§ **Exercise material**
/-- BANK_SELF_SHUTDOWN: without a holder's voice a bank die at its shutdown threshold (R476) cuts its own drive. -/
def selfShutdown (b : Nat) (s : State) : State :=
  let k := s.bank b
  let hot := decide (150 * 128 ≤ k.own) || ((b = 0 || b = 4) && decide (140 * 128 ≤ k.fabric))
  let alone := k.holder.isNone || decide (msT ≤ s.ticks - k.lastMsg)
  if hot && alone && !k.cut then s.setBank b k.cutDrive else s

def execBankSelfShutdown (bank : Fin 8) (s : State) : Host.Outcome State Fault Refusal := done (selfShutdown bank.val s)

/-! ## Bank links (R266) -/

/-- The number of a bank-link port among the sixteen. -/
def linkNum (d : DieId) (b : Nat) : Nat := 8 * d.num + b

/-- A link loses lock: it retrains at once. -/
def linkDown (s : State) (d : DieId) (b : Nat) : State :=
  let l := (s.bank b).link d
  let s0 := if l.state = 2 then s.onDie d (fun x => { x with bankSeen := spSet [] b (bankSaved (s.bank b) d b) x.bankSeen }) else s
  let s1 := s0.onBank b (fun k => (k.setLink d { l with state := 1, bad := 0, retrains := satAdd 6 l.retrains 1 }).portLost)
  raise s1 d 124 (linkNum d b)

/-- BANK_LINK_BAD_FRAME: replayed and counted; the sixteenth in a row takes the link down. -/
def linkBadFrame (d : DieId) (b : Nat) (s : State) : State :=
  let l := (s.bank b).link d
  if l.state ≠ 2 then s
  else
    let s1 := raise (s.onBank b (·.setLink d { l with bad := l.bad + 1, crcErr := satAdd 16 l.crcErr 1 })) d 125 (linkNum d b)
    if 16 ≤ l.bad + 1 then linkDown s1 d b else s1

def execBankLinkBadFrame (die : DieId) (bank : Fin 8) (s : State) : Host.Outcome State Fault Refusal :=
  done (linkBadFrame die bank.val s)

/-- BANK_LINK_DOWN: 2 µs without lock. -/
def execBankLinkDown (die : DieId) (bank : Fin 8) (s : State) : Host.Outcome State Fault Refusal :=
  done (if ((s.bank bank.val).link die).state = 2 then linkDown s die bank.val else s)


/-! ## BNK registers with an action -/

/-- The BNK_CH_CODE word of a channel: heater code as applied, PIN code and reference, or the gate code. -/
def Bank.codeWord (k : Bank) (l : Nat) : Nat :=
  let c := k.chan l
  if 608 ≤ l then k.gateOut l
  else heaterCode k.heaterX2 c.heater + c.pin * 2 ^ 16 + b2n c.pinX2 * 2 ^ 28

/-- The snapshot of a channel. -/
def Bank.snapOf (k : Bank) (l : Nat) : ChSnap :=
  let c := k.chan l
  ⟨l, c.store, c.armed, c.locked, c.bandLo, c.bandHi, k.codeWord l⟩

/-- BNK_CH_SELECT: channels above 735 are ignored; without a link the snapshot keeps what it held. -/
def chSelect (d : DieId) (b l : Nat) (s : State) : State :=
  if 736 ≤ l then s
  else
    let s1 := s.setRf d (Reg.BNK_CH_SEL b) F.BNK_CH_SEL_CHANNEL l
    if (s.bank b).up d then
      s1.onBank b (fun k => match d with | .cd0 => { k with snapA := k.snapOf l } | .cd1 => { k with snapB := k.snapOf l })
    else s1

def execBnkChSelect (die : DieId) (bank : Fin 8) (chan : BitVec 10) (s : State) : Host.Outcome State Fault Refusal :=
  doneBar die (chSelect die bank.val chan.toNat) s

/-- BNK_PROBE_SNAP: the slot's store in the port's snapshot, restarted with it when asked. -/
def probeSnap (d : DieId) (b slot : Nat) (restart : Bool) (s : State) : State :=
  if !(s.bank b).up d then s
  else s.onBank b (fun k =>
    let st := spGet Store.empty slot k.probes
    let k1 := match d with | .cd0 => { k with probeSnapA := st } | .cd1 => { k with probeSnapB := st }
    if restart then { k1 with probes := spSet Store.empty slot (st.restart false) k1.probes } else k1)

def execBnkProbeSnap (die : DieId) (bank : Fin 8) (slot : Fin 16) (restart : Bool) (s : State) :
    Host.Outcome State Fault Refusal := doneBar die (probeSnap die bank.val slot.val restart) s

/-- The drive write a BNK_MAN word makes, with tag 15; none for a channel its output does not have. -/
def manMsg (x : Die) (b v : Nat) : Option DriveMsg :=
  let out := fget F.BNK_MAN_OUT v
  let l := fget F.BNK_MAN_CHANNEL v
  let code := fget F.BNK_MAN_CODE v
  let e := elemOf b l
  let msg (o : DriveOut) (c : Nat) : DriveMsg := ⟨l, o, c, decide (out = 2), 15, false, (x.elem e).dealSeq, (x.elem e).update⟩
  if out = 0 then (if l < 608 then some (msg .heater code) else none)
  else if out = 3 then (if 608 ≤ l && l < 736 then some (msg .gate (code % 16384)) else none)
  else if l < 608 then some (msg .pin (code % 4096)) else none

/-- The manual strobe: group 15 fires at the bank die, for its holder. -/
def manFire (d : DieId) (b : Nat) (s : State) : State :=
  let x := s.die d
  if x.isDecl && x.lockOpen then holderMsg s d b mFire 0 15 [15] true (fun s => s.onBank b (·.fire 15)) else s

§ **Activity**
Take the lines above from the one containing "let msg (o : DriveOut)" to the one containing "else if l <" and retype them exactly, both ends included, with nothing added.

§ **Exercise result**
  let msg (o : DriveOut) (c : Nat) : DriveMsg := ⟨l, o, c, decide (out = 2), 15, false, (x.elem e).dealSeq, (x.elem e).update⟩
  if out = 0 then (if l < 608 then some (msg .heater code) else none)
  else if out = 3 then (if 608 ≤ l && l < 736 then some (msg .gate (code % 16384)) else none)
  else if l < 608 then some (msg .pin (code % 4096)) else none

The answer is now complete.